The relative tranquility on the surface should not be taken as a sign of support for the new law, as further conflict may be fomenting beneath. Despite risks posed by the HKNSL, there has been substantial and sustained pushback over the past months. People have still come out to protest, civil society organizations and professional organizations from the education, media and legal sectors have issued multiple statements pointing out issues and challenging the measures outlined above. 

This has been well noted by the party leadership. On Chinese National Day, Luo Huining, Beijing’s chief representative in the city, reminded Hongkongers, that “patriotism is not a choice, but a duty”. In the Chinese leadership’s definition, loving the country is inseparable from loving the Chinese Communist Party and supporting its hold on power. He called for students and civil servants to be the first to receive patriotic education. But hopes that the government can remold people’s minds and instill patriotic fervor in Hong Kongers with education alone are unrealistic. Identification as a Chinese has fallen to a low point over the past decade, especially in younger demographics. – Beijing’s increasingly authoritarian approach has broadened the divide for young Hongkongers brought up in a liberal environment. It is a gap that will be hard to bridge. 

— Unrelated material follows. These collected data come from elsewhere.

/-- Spur `k` fails a check at frame cycle `cyc` (R92, R94, R101): 1 control flow, 2 slot cycle, 3 end marker, 4 residue, 5 memory. -/
def spurFails (k check cyc : Nat) (s : State) : State :=
  if !s.spurRuns k then s else
  let s := s.report 2 3 3 (b1 k ++ b1 check ++ b4 s.rg.frame ++ b2 cyc)
  let s := countFailure k { s with rg := { s.rg with excluded := setBitN s.rg.excluded k true } }
  spurLost k s.rg.frame cyc s

/-- The retirement of spur `k` is due (R103): no stage that it hosts is enabled, or 24 h have passed since the request. -/
def State.retireDue (s : State) (k deadline : Nat) : Bool :=
  decide (deadline ≤ s.tm.now) || (s.hosted k).all fun m => (s.drivingOf m).isEmpty

/-- The retirement of spur `k` takes effect (R103): as if the spur had failed a check in the frame before. -/
def retireSpur (k : Nat) (s : State) : State :=
  let runs := s.spurRuns k
  let s := { s with rg := { s.rg with
    retired := setBitN s.rg.retired k true, retireReq := s.rg.retireReq.filter fun e => decide (e.1 ≠ k) } }
  let s := s.report 2 2 6 (b1 k ++ b1 2)
  if runs then spurLost k ((s.rg.frame + 2 ^ 32 - 1) % 2 ^ 32) 0 s else s

/-- The requested retirements that are due at a frame start, or at any instant with the Ridge STOPPED. -/
def retireFrame (s : State) : State :=
  s.rg.retireReq.foldl (fun s e => if s.retireDue e.1 e.2 then retireSpur e.1 s else s) s

/-- The fallback variant takes effect (R95 to R99, R307, R367, R803): adopted machines start in this frame and drive from the next one's reload;
dropped loops are recorded and their machines torque-unavailable. -/
def fallbackSwitch (k : Nat) (s : State) : State :=
  let dropped := match s.image with | some im => Store.read [] im.body.dropped k | none => []
  let hosted := s.hosted k
  let s := { s with rg := { s.rg with state := .fallback, variant := some k, failure := none }
                    gp := Store.mapAll {} (fun _ (x : GroupPwm) => { x with proxy := none, told := false }) s.gp }
  let s := s.report 2 2 4 (b1 k ++ b1 dropped.length ++ b4 s.rg.frame)
  let s := (s.loops.filter fun l => dropped.contains l.id).foldl (fun s l => s.report 2 2 5 (b2 l.id ++ b1 l.kind ++ b1 l.object)) s
  let s := hosted.foldl (fun s m =>
    if s.machineHeld m then
      let s := s.updMachine m fun x => if x.on then { x with startFrame := some s.rg.frame } else x
      (s.machineStages m).foldl (fun s j => s.updStage j fun t =>
        if t.mode = .driving then { t with hiz := true, switches := 0, hizFrom := none
                                           driveFrom := some (s.rg.frameStart + s.rg.frameLength) } else t) s
    else if (s.machine m).unavailable.isSome then s else makeUnavailable m 4 s) s
  axesDropped (ltCauseAll 5 (fun _ => true) s)

/-! ### Frame start (R19, R22, R26 to R30, R106, R112) -/

/-- Identifications in progress at a frame start (R199, R201), and machines torque-interrupted one frame longer (R98, R305). -/
def machineFrame (s : State) : State :=
  let s := (List.range 4).foldl (fun s g => if s.inDemand g then identDemand g s else s) s
  { s with mc := Store.mapAll {} (fun m (x : MachineSt) =>
      let c := s.chan (s.parN P.MAC_FB_SECOND m)
      { x with ident := x.ident.map fun (i : IdentSt) => { i with frames := i.frames - 1, secondOk := i.secondOk && c.posValid && decide (c.fault = 0) }
               interrupted := x.interrupted.map (· + 1) }) s.mc }
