/-! ### Counting records and reports (R544, R561, R647, R662) -/

/-- COUNTING_RECORD: each counting record whose counts are not 0, at most once per second. -/
def countingRecord (s : State) : State :=
  let early := match s.hp.countedAt with | some t => decide (s.tm.now < t + cyclesPerS) | none => false
  if early || !s.clocked then s else
  let s := if s.hp.errors.any fun n => decide (n ≠ 0) then
      { s with hp := { s.hp with errors := [0, 0, 0, 0, 0] } }.report 0xA 1 1 (s.hp.errors.flatMap fun n => b2 (satN 16 n)) else s
  let s := (List.range 2).foldl (fun s p =>
    let e := s.port p
    if e.fcsErrors = 0 ∧ e.discarded = 0 then s else
    (s.updPort p fun e => { e with fcsErrors := 0, discarded := 0 }).report 0xB 1 8 (b1 p ++ b4 e.fcsErrors ++ b4 e.discarded)) s
  let s := (List.range 4).foldl (fun s n =>
    let c := s.ctl n
    if c.rxLost = c.rxLostTold then s else
    (s.updCtl n fun c => { c with rxLostTold := c.rxLost }).report 0xC 2 5 (b1 n ++ b4 c.rxLost)) s
  { s with hp := { s.hp with countedAt := some s.tm.now } }

/-- CAIRN_REPORT (R544, R561): a block's report, its compact stamps moved by the steps since they were taken. Severity 4 is the safety monitor's
alone and goes to its queue (R560). -/
def cairnReport (r : CairnRep) (s : State) : State :=
  if s.pw.held || s.pw.state = .off then s else
  let data := moveCompacts (stepsSince s 256 (r.epoch % 256)) r.compacts (padTo 12 r.data)
  if r.source = 7 ∧ r.level = 4 then monReport 4 r.code data s
  else if 4 ≤ r.level then s
  else s.report (r.source % 256) r.level (r.code % 2 ^ 16) data

/-! ### Commands -/

/-- DEBUG_CHALLENGE_READ (R725). -/
def execDebugChallengeRead (dt : Nat) (s : State) : Out := .next (debugChallenge (s.elapse dt))
/-- DEBUG_UNLOCK_ANSWER (R725). -/
def execDebugUnlockAnswer (dt : Nat) (answer : List Nat) (s : State) : Out := .next (debugTry answer (s.elapse dt))
/-- DEBUG_UNLOCK_TIMEOUT (R725). -/
def execDebugUnlockTimeout (dt : Nat) (s : State) : Out := .next (debugExpire (s.elapse dt))
/-- DEBUG_PORT_INSTRUCTION (R724). -/
def execDebugPortInstruction (dt : Nat) (ins : DebugIns) (s : State) : Out := .next (debugInstruction ins (s.elapse dt))
/-- AGEING_SLACK_MEASURE (R743). -/
def execAgeingSlackMeasure (dt : Nat) (slack : List Int) (s : State) : Out := .next (slackMeasure slack (s.elapse dt))
/-- AGEING_REPLAN (R746). -/
def execAgeingReplan (dt : Nat) (need : List (Nat × Nat)) (s : State) : Out := .next (replan need (s.elapse dt))
/-- TEMPERATURE_BAND_CROSSING (R745). -/
def execTemperatureBandCrossing (dt band : Nat) (need : List (Nat × Nat)) (s : State) : Out := .next (bandCross band need (s.elapse dt))
/-- SCRUB_TICK (R759). -/
def execScrubTick (dt region addr : Nat) (result : EccResult) (reader : MemReader) (s : State) : Out :=
  .next (eccRead region addr result reader (s.elapse dt))
/-- COUNTING_RECORD (R647). -/
def execCountingRecord (dt : Nat) (s : State) : Out := .next (countingRecord (s.elapse dt))
/-- CAIRN_REPORT (R561). -/
def execCairnReport (dt : Nat) (rep : CairnRep) (s : State) : Out := .next (cairnReport rep (s.elapse dt))

end Sys2Proof.Machine
end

Beijing is keenly aware of potential sources of resistance and is far from trusting that the HKNSL alone is sufficient for maintaining order. For, in its eyes, Hong Kong is another source of potential trouble at China’s periphery, just like Xinjiang, Tibet and now again Inner Mongolia. Emboldened by its success in introducing the law top-down, it has an appetite for more. Work on “complimentary” laws to support the implementation of national security has already begun.  

Prospects remain dim for Hongkongers that long for a greater degree of political freedom. Governments, academics, and civil society organizations accross the world need to maintain monitoring of both the attempts to protect existing freedoms and further restrictions thereon. They need to let Beijing know they are still watching closely – and willing to act on what they see.